Compiling libsodium to WebAssembly+WASI

The wasm32-wasi.sh script was used to compile libsodium to the new target.

After trying -Os, -O2, -O3 and -Ofast, it turns out that -O2 is the optimization level that produces the overall fastest running functions.

Tests were run on macOS 10.14.4, LLVM 8.0.0 installed via Homebrew, with the latest (7e11511abdda) version of Wasmtime as a runtime, as well as the latest version of WASI (24792713d7e3).

Wasmer doesn’t seem to support WASI preopened descriptors on a non-virtual filesystem yet, and Lucet only runs on Linux.

Hence the choice of Wasmtime. However, since Lucet uses the same compiler backend as Wasmtime, results should be very similar.

Optimization passes happen at two different stages: when generating the WebAssembly code, and then when generating native code from WebAssembly. The former will vary according to the runtime.

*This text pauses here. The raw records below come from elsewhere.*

theorem sumpSpanClose_closes {n : Nat} {s : State} (hn : n < 4096) (h : (s.span n).valid = true) :
    Does (.sumpSpanClose n) [.sump] (fun t => t.span n = { s.span n with closed := true }) s := by
  have he : exec (.sumpSpanClose n) s = .next (s.setSpan n { s.span n with closed := true }) := by
    rw [exec_sumpSpanClose, execSumpSpanClose, within_lt hn]
    exact if_pos h
  exact ⟨_, he, outAll.get (execSumpSpanClose_law (Only.of_law rfl) (Has.covers rfl) (Frame.refl _ _)) he, State.setSpan_span_same _ _ _⟩

theorem sumpSpanDeliver_waits {n : Nat} {s : State} (hn : n < 4096) (h : (s.span n).valid = false ∨ (s.span n).closed = false ∨
    (¬ ledgerKind (s.span n).skind = true ∧ (s.span n).skind ≠ 0x20 ∧ (s.span n).skind ≠ 0x30)) : exec (.sumpSpanDeliver n) s = .next s := by
  rw [exec_sumpSpanDeliver, execSumpSpanDeliver, within_lt hn]
  rcases h with h | h | ⟨h1, h2, h3⟩
  · simp only [h, Bool.not_false, Bool.true_or, if_true]
  · simp only [h, Bool.not_false, Bool.or_true, if_true]
  · simp only [h1, h2, h3, Bool.false_eq_true, if_false, ite_self]

theorem sumpSpanDeliver_only {n : Nat} {s t : State} (he : exec (.sumpSpanDeliver n) s = .next t) : Only (.sump :: deliveryParts) s t :=
  outAll.get (execSumpSpanDeliver_law (Only.of_law rfl) (Has.covers rfl) (Frame.refl _ _)) he

/-- The key by which the ledger knows a span again. -/
def Span.key (e : Span) : List Int := [e.skind, e.lseqFirst, e.yFirst]

/-- The keys of the spans that the ledger knows, with that of entry n. -/
def spanKeysWith (n : Nat) (s : State) : Tbl (List (List Int)) :=
  Tbl.set (fun _ => []) s.dlg.spanKeys (s.span n).src (keyWindow (s.span n).key (spanKeys s (s.span n).src))

section
variable {n : Nat} {s : State}

theorem dlgTakesSpan_repeat (h : (spanKeys s (s.span n).src).contains (s.span n).key = true) :
    dlgTakesSpan n s = dropSpan n ((s.sat Reg.Ledger.DUPCNT 0 1).evt 9 0 0x07) := if_pos h

/-- The ledger knows the span of entry n from now on. -/
def knowSpan (n : Nat) (s : State) : State := { s with dlg := { s.dlg with spanKeys := spanKeysWith n s } }

theorem dlgTakesSpan_new (h : (spanKeys s (s.span n).src).contains (s.span n).key = false) :
    dlgTakesSpan n s = if !ringTakes s true then s else dropSpan n (writeCoverage (s.span n).src (s.span n).skind 0
      (s.span n).lseqFirst (s.span n).yFirst (s.span n).yLast (s.span n).rows 1 (knowSpan n s)) :=
  if_neg (by rw [show (spanKeys s (s.span n).src).contains [((s.span n).skind : Int), ((s.span n).lseqFirst : Int), (s.span n).yFirst] = false from h]
             decide)

theorem knowSpan_first : (spanKeys (knowSpan n s) (s.span n).src).head? = some (s.span n).key := by
  unfold spanKeys knowSpan spanKeysWith
  dsimp only
  rw [Tbl.get_set_same]
  rfl

theorem dropSpan_rd (f : Field) (i : Nat) : (dropSpan n s).rd f i = s.rd f i := State.setSpan_rd _ _ _ _ _

theorem ovsTakesSpan_room (h : entryRoom s ((s.span n).src - 0x30) = true) : ovsTakesSpan n s =
    dropSpan n (putTrailer ((s.span n).src - 0x30) (s.span n).yFirst (s.span n).yLast (s.span n).rows none s) := if_neg (by rw [h]; decide)

theorem hifTakesSpan_room (h : hifTakes s = true) : hifTakesSpan n s =
    dropSpan n (putCompletion (dmaStallEntry 2 (s.span n).src (s.span n).rows 0 s) s) := if_pos h

theorem dropSpan_hif : (dropSpan n s).hif = s.hif := rfl

theorem dropSpan_dlg : (dropSpan n s).dlg = s.dlg := rfl

end

/-- What a delivered span leaves: its entry is empty. -/
theorem Does.delivers {n : Nat} {s u : State} {P : State → Prop} (he : exec (.sumpSpanDeliver n) s = .next (dropSpan n u))
    (hP : P (dropSpan n u)) : Does (.sumpSpanDeliver n) (.sump :: deliveryParts) (fun t => t.span n = {} ∧ P t) s :=
  ⟨_, he, sumpSpanDeliver_only he, State.setSpan_span_same _ _ _, hP⟩

section
variable {n : Nat} {s : State} (hn : n < 4096) (hv : (s.span n).valid = true) (hc : (s.span n).closed = true)
include hn hv hc

theorem sumpSpanDeliver_ledger (hk : ledgerKind (s.span n).skind = true) : exec (.sumpSpanDeliver n) s = .next (dlgTakesSpan n s) := by
  rw [exec_sumpSpanDeliver, execSumpSpanDeliver, within_lt hn]
  simp only [hv, hc, hk, Bool.not_true, Bool.or_self, Bool.false_eq_true, if_false, if_true]

theorem sumpSpanDeliver_stream (hk : (s.span n).skind = 0x20) : exec (.sumpSpanDeliver n) s = .next (ovsTakesSpan n s) := by
  rw [exec_sumpSpanDeliver, execSumpSpanDeliver, within_lt hn]
  simp only [hv, hc, hk, Bool.not_true, Bool.or_self, Bool.false_eq_true, if_false, if_true]
  rfl

theorem sumpSpanDeliver_host (hk : (s.span n).skind = 0x30) : exec (.sumpSpanDeliver n) s = .next (hifTakesSpan n s) := by
  rw [exec_sumpSpanDeliver, execSumpSpanDeliver, within_lt hn]
  simp only [hv, hc, hk, Bool.not_true, Bool.or_self, Bool.false_eq_true, if_false]
  rfl

/-- A span that the ledger knows is a repeat. -/
theorem sumpSpanDeliver_repeat (hk : ledgerKind (s.span n).skind = true)
    (hd : (spanKeys s (s.span n).src).contains (s.span n).key = true) :
    Does (.sumpSpanDeliver n) (.sump :: deliveryParts) (fun t => t.span n = {} ∧ Counts Reg.Ledger.DUPCNT 0 s t) s := by
  have he := sumpSpanDeliver_ledger hn hv hc hk
  rw [dlgTakesSpan_repeat hd] at he
  refine .delivers he ?_
  unfold Counts dropSpan
  rw [State.setSpan_rd, (evt_only _ _ _ _ _).rd_off rfl rfl, State.rd_sat_same _ rfl rfl]

theorem sumpSpanDeliver_noRoom (hk : ledgerKind (s.span n).skind = true)
    (hd : (spanKeys s (s.span n).src).contains (s.span n).key = false) (hr : ringTakes s true = false) : exec (.sumpSpanDeliver n) s = .next s := by
  rw [sumpSpanDeliver_ledger hn hv hc hk, dlgTakesSpan_new hd, if_pos (by rw [hr]; rfl)]

/-- A new span becomes a coverage record, and is known from then on. -/
theorem sumpSpanDeliver_records (hk : ledgerKind (s.span n).skind = true)
    (hd : (spanKeys s (s.span n).src).contains (s.span n).key = false) (hr : ringTakes s true = true) :
    Does (.sumpSpanDeliver n) (.sump :: deliveryParts) (fun t => t.span n = {} ∧ Steps Reg.Ledger.LWP 0 s t ∧ Steps Reg.Ledger.DSEQNEXT 0 s t ∧
      (spanKeys t (s.span n).src).head? = some (s.span n).key) s := by
  have he := sumpSpanDeliver_ledger hn hv hc hk
  rw [dlgTakesSpan_new hd, if_neg (by rw [hr]; decide)] at he
  obtain ⟨h1, h2⟩ := writeCoverage_steps (s.span n).src (s.span n).skind 0 (s.span n).lseqFirst (s.span n).yFirst (s.span n).yLast
    (s.span n).rows 1 (knowSpan n s)
  refine .delivers he ⟨?_, ?_, ?_⟩
  · unfold Steps at *
    rw [dropSpan_rd]
    exact h1
  · unfold Steps at *
    rw [dropSpan_rd]
    exact h2
  · unfold spanKeys
    rw [dropSpan_dlg]
    exact (congrArg List.head? (writeCoverage_spanKeys _ _ _ _ _ _ _ _ _ _)).trans knowSpan_first

theorem sumpSpanDeliver_streamFull (hk : (s.span n).skind = 0x20) (hr : entryRoom s ((s.span n).src - 0x30) = false) :
    exec (.sumpSpanDeliver n) s = .next s := by
  rw [sumpSpanDeliver_stream hn hv hc hk, ovsTakesSpan, if_pos (by rw [hr]; rfl)]

/-- A stream's span becomes a trailer. -/
theorem sumpSpanDeliver_trailer (hk : (s.span n).skind = 0x20) (hr : entryRoom s ((s.span n).src - 0x30) = true)
    (hj : (s.span n).src - 0x30 < 8) : Does (.sumpSpanDeliver n) (.sump :: deliveryParts)
      (fun t => t.span n = {} ∧ Steps Reg.Stream.ORWP ((s.span n).src - 0x30) s t) s := by
  have he := sumpSpanDeliver_stream hn hv hc hk
  rw [ovsTakesSpan_room hr] at he
  refine .delivers he ?_
  unfold Steps
  rw [dropSpan_rd]
  exact putTrailer_steps _ _ _ _ _ hj

theorem sumpSpanDeliver_hostFull (hk : (s.span n).skind = 0x30) (hr : hifTakes s = false) : exec (.sumpSpanDeliver n) s = .next s := by
  rw [sumpSpanDeliver_host hn hv hc hk, hifTakesSpan, if_neg (by rw [hr]; decide)]

/-- A DMA channel's span becomes a completion entry. -/
theorem sumpSpanDeliver_entry (hk : (s.span n).skind = 0x30) (hr : hifTakes s = true) :
    Does (.sumpSpanDeliver n) (.sump :: deliveryParts)
      (fun t => t.span n = {} ∧ t.hif = { s.hif with written := s.hif.written + 1 }) s := by
  have he := sumpSpanDeliver_host hn hv hc hk
  rw [hifTakesSpan_room hr] at he
  refine .delivers he ?_
  rw [dropSpan_hif]
  exact putCompletion_hif _ _

end

/-! ### Totalisers -/

/-- The running streams. -/
def runningStreams (s : State) : List Nat := (List.range 8).filter (s.on Reg.Stream.RUNNING)

/-- The destination of a totaliser of kind q takes a report. -/
def TakesTotal (q : Nat) (s : State) : Prop :=
  (ledgerKind q = true ∧ ringTakes s true = true) ∨ (q = 0x20 ∧ runningStreams s ≠ [] ∧ ∀ j ∈ runningStreams s, entryRoom s j = true) ∨
    (q = 0x30 ∧ hifTakes s = true)

section
variable {q : Nat} {s : State} (hq : q < 256)

theorem totaliserReport_only {t : State} (he : exec (.totaliserReport q) s = .next t) : Only deliveryParts s t :=
  outAll.get (execTotaliserReport_law (Only.of_law rfl) (Has.covers rfl) (Frame.refl _ _)) he

include hq

theorem totaliserReport_empty (h : s.rd2 Reg.Ledger.TSPANS 0 q = 0) : exec (.totaliserReport q) s = .next s := by
  rw [exec_totaliserReport, execTotaliserReport, within_lt hq, if_pos h]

For this reason, the benchmarks were run first without Cranelift optimizations, and then with optimizations (wasmtime -o). This is helpful to understand if the most effective optimizations come from the WebAssembly code generation or from the runtime.

Native builds were made using clang, without any special configuration. Compilation options such as stack overflow protection were not disabled. LTO was not enabled.

Library size

Something that struck me is the size of the final WebAssembly library: 278,330 bytes. Full build, uncompressed.

This is pretty damn small compared to the size of the same library compiled for macOS: 731,484 bytes. Stripped.

WebAssembly benchmarks vs native

benchmarks results

benchmarks results

benchmarks results

benchmarks results

benchmarks results

benchmarks results

benchmarks results

Since some tests can be significantly slower than others, results have been normalized.

This is a linear scale. The light blue and yellow bars represent the time taken to complete an individual test (over 100 iterations) compiled to WebAssembly, and run with Wasmtime, with the Cranelift backend. The compilation time is not included.

We can immediately see that the overhead of WebAssembly is far from negligible.

Computation-intensive tasks such as elliptic curve point multiplication get about 7 times slower, probably due to optimizations that couldn’t be achieved with WebAssembly. Note that the relevant code doesn’t use any assembly or SIMD instructions.

Password hashing is 8 times slower. This requires a ton of unpredictable, random memory accesses that don’t play well with WebAssembly.

An important point here is that the native code does use SIMD instructions (and on a more recent CPU than the one I have, the difference would have been even more significant). Whereas the WebAssembly backend doesn’t support these.

However, there are no reasons to remove existing optimizations from native code. It remains a fair comparison: what we want to measure is the overhead of WebAssembly over native code, not over native code modified to be slower than usual.

Libsodium can also benefit quite a bit from common functions being inlined. Maybe the extra WebAssembly step prevents some function inlining from being made.

On a surprising number of tests, Cranelift’s optimizations produced slightly slower code than with optimizations disabled. Maybe because unoptimized builds are producing smaller code that fits better in CPU caches.

The most effective optimizations happen during the first stage. And this is good news. Over time, WebAssembly runtimes will improve, and code will automatically get faster without developers having to make any changes to the modules they published.

Slower doesn’t mean slow

While the overhead of WebAssembly is significant, these figures should be relativized. The original, native code is extremely fast. Way faster than most applications need.

And even if WebAssembly could be faster, it is absolutely usable right now. Pure Javascript versions of libsodium are significantly slower, and have been successfully used by many applications. WebAssembly builds, both with the Emscripten and the WASI layers, are nothing but faster.

Beyond the fact that runtimes still have room for more optimizations, these results also suggest that it may be worth writing optimized path-critical WebAssembly code manually, or using different tools than a non-specialized compilation toolchain.